### Information shown

* * * * * * *

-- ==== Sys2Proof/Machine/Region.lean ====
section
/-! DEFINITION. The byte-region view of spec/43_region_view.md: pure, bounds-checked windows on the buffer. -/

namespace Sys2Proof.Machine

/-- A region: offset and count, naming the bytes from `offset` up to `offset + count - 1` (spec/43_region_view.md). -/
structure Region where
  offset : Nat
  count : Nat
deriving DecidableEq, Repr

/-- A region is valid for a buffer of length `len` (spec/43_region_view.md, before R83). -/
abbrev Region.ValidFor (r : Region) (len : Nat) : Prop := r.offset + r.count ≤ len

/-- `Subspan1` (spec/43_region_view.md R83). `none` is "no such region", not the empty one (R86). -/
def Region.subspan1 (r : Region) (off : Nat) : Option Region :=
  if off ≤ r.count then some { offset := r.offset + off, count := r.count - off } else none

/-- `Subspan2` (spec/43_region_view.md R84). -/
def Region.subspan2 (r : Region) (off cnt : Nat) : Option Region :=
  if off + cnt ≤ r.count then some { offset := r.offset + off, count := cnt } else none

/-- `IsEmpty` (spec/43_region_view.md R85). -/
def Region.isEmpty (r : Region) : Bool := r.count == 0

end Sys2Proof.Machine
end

* * * * * * *

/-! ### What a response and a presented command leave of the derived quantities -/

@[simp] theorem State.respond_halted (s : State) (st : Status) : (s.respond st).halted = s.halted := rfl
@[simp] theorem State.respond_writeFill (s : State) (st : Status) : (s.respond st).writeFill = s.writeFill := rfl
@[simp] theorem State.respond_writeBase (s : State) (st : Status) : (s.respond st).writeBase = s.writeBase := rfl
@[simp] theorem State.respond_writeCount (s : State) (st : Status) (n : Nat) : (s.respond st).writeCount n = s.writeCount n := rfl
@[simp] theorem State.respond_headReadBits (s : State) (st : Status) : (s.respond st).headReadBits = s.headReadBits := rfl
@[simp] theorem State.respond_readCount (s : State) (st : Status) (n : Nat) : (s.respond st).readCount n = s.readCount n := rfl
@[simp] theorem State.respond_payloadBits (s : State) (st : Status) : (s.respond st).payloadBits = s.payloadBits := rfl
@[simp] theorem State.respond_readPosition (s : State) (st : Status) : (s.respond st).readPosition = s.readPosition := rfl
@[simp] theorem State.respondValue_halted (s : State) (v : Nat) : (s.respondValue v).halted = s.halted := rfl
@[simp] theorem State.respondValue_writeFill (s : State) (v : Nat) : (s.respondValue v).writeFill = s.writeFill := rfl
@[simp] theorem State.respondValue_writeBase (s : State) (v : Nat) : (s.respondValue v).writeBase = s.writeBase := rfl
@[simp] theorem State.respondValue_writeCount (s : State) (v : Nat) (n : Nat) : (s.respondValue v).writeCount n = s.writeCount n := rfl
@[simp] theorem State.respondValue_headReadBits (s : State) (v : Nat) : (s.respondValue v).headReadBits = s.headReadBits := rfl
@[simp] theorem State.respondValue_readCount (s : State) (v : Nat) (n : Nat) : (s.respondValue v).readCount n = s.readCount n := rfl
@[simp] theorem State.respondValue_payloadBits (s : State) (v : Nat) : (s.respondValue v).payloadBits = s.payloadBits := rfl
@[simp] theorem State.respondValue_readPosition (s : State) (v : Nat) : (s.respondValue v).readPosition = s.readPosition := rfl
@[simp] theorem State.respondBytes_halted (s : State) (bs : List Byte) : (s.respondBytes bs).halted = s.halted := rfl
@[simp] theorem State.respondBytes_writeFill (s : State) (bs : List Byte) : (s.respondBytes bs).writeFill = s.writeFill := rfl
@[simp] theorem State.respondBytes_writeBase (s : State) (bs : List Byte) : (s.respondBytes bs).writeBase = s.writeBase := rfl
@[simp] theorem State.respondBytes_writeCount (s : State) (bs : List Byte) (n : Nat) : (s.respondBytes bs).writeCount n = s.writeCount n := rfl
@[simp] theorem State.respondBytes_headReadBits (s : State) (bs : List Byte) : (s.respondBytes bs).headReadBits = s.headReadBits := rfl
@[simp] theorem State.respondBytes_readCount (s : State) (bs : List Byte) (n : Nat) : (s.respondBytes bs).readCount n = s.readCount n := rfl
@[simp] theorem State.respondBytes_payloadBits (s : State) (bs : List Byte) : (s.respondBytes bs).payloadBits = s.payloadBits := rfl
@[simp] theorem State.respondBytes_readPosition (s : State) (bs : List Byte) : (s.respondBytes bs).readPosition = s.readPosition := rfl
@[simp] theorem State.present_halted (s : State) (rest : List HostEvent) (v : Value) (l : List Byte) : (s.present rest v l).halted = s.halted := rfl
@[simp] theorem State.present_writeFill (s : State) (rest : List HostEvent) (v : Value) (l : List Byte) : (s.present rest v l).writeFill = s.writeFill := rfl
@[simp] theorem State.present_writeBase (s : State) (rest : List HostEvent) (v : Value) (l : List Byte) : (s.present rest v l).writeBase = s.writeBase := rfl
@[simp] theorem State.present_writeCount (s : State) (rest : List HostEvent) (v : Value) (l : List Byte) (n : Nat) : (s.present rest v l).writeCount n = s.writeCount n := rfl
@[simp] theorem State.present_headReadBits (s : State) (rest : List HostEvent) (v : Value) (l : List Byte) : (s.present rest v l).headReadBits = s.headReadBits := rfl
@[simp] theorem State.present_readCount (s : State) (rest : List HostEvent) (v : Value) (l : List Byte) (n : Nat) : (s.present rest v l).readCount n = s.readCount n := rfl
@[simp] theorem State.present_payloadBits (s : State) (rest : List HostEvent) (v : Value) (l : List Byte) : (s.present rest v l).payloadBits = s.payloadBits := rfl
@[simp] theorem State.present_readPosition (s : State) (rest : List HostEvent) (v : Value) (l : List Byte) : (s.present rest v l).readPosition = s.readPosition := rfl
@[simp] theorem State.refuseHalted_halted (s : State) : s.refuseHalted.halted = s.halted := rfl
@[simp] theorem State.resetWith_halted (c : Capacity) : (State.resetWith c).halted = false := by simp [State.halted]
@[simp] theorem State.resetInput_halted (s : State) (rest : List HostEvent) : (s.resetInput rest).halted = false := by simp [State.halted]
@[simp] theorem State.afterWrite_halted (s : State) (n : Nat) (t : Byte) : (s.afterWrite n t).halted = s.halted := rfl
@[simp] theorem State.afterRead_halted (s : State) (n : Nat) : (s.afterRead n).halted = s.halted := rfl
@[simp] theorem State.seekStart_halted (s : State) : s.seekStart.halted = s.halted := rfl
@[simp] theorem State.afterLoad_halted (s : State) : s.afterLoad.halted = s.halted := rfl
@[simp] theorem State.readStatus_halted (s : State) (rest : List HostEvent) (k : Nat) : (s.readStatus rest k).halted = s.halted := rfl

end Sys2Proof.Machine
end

* * * * * * *

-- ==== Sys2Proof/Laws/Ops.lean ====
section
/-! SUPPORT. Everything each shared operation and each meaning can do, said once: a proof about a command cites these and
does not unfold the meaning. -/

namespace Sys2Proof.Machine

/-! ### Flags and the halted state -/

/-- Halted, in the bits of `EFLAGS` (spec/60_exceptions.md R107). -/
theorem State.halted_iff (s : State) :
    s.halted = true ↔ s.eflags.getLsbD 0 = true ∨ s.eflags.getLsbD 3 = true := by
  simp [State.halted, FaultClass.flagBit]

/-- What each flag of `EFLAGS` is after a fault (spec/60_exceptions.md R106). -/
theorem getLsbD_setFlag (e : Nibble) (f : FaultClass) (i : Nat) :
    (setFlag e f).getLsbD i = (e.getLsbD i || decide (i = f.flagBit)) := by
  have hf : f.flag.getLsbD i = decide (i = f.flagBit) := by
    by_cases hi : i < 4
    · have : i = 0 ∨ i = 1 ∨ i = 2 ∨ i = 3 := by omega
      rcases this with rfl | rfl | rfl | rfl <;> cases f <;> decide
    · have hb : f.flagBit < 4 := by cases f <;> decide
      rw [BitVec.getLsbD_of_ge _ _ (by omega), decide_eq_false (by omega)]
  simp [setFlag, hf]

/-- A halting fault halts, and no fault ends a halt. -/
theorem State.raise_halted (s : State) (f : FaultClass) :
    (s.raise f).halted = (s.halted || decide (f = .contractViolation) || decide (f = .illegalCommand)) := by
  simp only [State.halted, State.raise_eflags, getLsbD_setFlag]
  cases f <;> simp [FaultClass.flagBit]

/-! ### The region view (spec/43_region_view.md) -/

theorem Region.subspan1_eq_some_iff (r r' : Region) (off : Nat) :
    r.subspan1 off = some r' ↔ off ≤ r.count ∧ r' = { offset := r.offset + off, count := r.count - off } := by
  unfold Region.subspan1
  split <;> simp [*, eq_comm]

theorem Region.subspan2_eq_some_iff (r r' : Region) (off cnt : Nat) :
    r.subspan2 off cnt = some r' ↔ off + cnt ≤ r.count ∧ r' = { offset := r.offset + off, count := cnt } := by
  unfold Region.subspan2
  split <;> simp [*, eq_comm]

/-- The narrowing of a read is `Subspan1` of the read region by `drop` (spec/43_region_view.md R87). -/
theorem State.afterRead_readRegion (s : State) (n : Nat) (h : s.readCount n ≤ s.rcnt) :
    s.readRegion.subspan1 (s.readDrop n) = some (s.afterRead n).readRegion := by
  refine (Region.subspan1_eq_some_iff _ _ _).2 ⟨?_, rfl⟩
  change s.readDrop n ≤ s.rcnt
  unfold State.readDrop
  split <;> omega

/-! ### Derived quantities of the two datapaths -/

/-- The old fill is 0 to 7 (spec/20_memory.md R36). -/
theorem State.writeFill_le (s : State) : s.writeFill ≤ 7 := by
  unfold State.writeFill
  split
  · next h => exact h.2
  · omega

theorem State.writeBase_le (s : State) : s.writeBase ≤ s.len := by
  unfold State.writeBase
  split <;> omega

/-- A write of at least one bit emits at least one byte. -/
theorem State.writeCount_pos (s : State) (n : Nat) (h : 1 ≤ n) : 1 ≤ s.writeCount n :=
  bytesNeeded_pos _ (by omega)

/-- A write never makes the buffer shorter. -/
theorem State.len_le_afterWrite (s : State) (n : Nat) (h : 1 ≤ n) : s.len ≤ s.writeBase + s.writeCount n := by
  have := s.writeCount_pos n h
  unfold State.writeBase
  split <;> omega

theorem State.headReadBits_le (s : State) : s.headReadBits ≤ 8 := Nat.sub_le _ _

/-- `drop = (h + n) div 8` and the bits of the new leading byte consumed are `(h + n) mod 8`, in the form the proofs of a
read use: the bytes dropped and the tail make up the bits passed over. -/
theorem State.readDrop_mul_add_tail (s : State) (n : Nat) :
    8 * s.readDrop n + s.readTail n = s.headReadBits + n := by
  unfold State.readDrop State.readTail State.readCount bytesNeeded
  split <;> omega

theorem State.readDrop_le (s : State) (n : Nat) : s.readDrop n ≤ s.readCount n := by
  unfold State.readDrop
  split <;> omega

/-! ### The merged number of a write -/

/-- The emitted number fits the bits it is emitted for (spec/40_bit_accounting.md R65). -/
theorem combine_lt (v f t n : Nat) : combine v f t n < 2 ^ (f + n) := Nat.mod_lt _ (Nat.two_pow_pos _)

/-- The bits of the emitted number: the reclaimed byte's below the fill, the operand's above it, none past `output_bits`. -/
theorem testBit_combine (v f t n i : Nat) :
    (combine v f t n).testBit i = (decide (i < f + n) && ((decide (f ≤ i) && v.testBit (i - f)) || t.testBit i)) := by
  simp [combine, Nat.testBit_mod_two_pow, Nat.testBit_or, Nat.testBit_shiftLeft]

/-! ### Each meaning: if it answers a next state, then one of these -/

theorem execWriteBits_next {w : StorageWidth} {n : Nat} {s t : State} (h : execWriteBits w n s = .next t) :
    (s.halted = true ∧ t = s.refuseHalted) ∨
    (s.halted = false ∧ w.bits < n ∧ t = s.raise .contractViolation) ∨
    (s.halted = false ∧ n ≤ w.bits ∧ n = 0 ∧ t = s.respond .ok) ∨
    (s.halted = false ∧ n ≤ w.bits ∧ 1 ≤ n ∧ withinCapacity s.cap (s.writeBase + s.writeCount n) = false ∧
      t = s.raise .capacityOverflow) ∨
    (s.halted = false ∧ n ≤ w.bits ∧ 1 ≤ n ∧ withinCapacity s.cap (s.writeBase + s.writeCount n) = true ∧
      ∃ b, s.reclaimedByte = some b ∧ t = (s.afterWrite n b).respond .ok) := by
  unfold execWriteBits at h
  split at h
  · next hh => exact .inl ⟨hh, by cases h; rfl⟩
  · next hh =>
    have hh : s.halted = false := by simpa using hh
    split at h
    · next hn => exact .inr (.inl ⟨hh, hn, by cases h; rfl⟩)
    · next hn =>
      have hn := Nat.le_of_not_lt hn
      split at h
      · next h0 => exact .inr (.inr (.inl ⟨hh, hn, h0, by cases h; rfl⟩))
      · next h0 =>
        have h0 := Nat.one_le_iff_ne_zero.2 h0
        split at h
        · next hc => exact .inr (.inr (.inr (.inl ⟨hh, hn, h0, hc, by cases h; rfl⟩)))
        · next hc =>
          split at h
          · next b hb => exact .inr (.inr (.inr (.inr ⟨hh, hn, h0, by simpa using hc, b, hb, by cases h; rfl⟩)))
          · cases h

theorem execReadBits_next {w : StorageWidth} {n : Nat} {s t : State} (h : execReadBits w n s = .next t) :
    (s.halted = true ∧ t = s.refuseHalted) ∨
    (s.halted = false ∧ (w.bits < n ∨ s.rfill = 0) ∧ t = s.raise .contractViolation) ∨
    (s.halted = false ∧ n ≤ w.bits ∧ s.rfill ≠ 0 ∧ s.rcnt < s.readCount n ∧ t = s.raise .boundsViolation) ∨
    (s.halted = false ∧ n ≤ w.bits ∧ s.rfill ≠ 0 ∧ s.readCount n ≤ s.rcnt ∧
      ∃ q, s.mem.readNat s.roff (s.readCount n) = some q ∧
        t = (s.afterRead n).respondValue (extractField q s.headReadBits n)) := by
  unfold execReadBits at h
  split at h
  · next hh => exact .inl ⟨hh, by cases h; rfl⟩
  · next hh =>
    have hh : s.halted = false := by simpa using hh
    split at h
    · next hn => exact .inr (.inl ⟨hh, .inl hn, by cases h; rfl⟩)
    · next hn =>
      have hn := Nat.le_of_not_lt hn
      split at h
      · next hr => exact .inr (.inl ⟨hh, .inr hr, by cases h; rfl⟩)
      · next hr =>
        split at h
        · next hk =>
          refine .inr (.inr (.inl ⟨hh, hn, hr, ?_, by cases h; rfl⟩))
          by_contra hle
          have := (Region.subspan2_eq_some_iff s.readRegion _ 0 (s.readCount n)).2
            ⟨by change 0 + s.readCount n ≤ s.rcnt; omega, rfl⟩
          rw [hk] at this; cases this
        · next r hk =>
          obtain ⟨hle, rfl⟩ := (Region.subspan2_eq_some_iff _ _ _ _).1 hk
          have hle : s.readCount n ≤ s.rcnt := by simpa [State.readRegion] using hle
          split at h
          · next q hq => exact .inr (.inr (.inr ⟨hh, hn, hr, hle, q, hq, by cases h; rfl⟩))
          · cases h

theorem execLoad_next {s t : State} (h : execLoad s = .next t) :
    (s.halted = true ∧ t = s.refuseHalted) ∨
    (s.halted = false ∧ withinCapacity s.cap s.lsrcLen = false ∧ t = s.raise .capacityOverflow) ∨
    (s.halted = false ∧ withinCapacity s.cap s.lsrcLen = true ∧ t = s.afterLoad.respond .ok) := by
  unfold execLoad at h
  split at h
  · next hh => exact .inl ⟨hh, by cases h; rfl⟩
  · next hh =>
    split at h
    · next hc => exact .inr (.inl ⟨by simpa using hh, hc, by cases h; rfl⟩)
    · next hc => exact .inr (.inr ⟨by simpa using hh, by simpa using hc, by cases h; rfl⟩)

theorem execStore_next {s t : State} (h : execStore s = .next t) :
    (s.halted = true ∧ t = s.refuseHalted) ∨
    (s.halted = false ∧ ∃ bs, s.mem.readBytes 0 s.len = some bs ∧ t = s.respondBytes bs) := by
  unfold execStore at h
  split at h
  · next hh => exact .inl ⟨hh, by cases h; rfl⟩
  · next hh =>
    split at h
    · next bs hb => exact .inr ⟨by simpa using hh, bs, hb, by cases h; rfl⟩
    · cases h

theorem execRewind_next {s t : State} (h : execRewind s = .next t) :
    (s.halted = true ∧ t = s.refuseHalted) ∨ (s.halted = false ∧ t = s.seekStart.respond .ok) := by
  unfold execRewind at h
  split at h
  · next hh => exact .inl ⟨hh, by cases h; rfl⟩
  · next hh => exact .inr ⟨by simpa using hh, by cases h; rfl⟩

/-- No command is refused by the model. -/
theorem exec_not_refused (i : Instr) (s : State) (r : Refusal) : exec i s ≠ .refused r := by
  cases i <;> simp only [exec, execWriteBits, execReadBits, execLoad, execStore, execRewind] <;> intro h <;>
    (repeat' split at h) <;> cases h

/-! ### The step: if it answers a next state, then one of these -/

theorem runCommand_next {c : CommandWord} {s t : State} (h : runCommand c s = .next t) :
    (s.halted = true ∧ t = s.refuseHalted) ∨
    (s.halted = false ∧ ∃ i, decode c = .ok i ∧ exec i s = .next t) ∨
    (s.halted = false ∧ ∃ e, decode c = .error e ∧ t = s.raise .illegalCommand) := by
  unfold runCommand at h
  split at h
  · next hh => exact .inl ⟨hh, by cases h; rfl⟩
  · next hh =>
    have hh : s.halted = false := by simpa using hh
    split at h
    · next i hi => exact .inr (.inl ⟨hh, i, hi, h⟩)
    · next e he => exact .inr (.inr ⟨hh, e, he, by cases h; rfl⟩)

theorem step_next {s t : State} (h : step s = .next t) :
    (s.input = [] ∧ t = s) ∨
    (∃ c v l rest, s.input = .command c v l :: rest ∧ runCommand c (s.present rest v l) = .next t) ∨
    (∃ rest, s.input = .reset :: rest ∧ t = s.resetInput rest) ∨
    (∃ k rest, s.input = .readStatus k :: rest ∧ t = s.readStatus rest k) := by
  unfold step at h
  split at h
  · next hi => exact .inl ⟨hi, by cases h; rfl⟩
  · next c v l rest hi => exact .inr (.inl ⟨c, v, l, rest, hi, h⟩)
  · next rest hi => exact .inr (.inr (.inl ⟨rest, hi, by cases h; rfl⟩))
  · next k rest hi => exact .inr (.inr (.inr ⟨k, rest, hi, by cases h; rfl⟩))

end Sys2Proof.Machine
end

* * * * * * *

### Exercise instructions
Look through the data above and return exactly the lines from the one that contains "-- ==== Sys2Proof/Machine/Region.lean" to the one that contains "structure Region where", inclusive, with nothing else.

### The completed task
-- ==== Sys2Proof/Machine/Region.lean ====
section
/-! DEFINITION. The byte-region view of spec/43_region_view.md: pure, bounds-checked windows on the buffer. -/

namespace Sys2Proof.Machine

/-- A region: offset and count, naming the bytes from `offset` up to `offset + count - 1` (spec/43_region_view.md). -/
structure Region where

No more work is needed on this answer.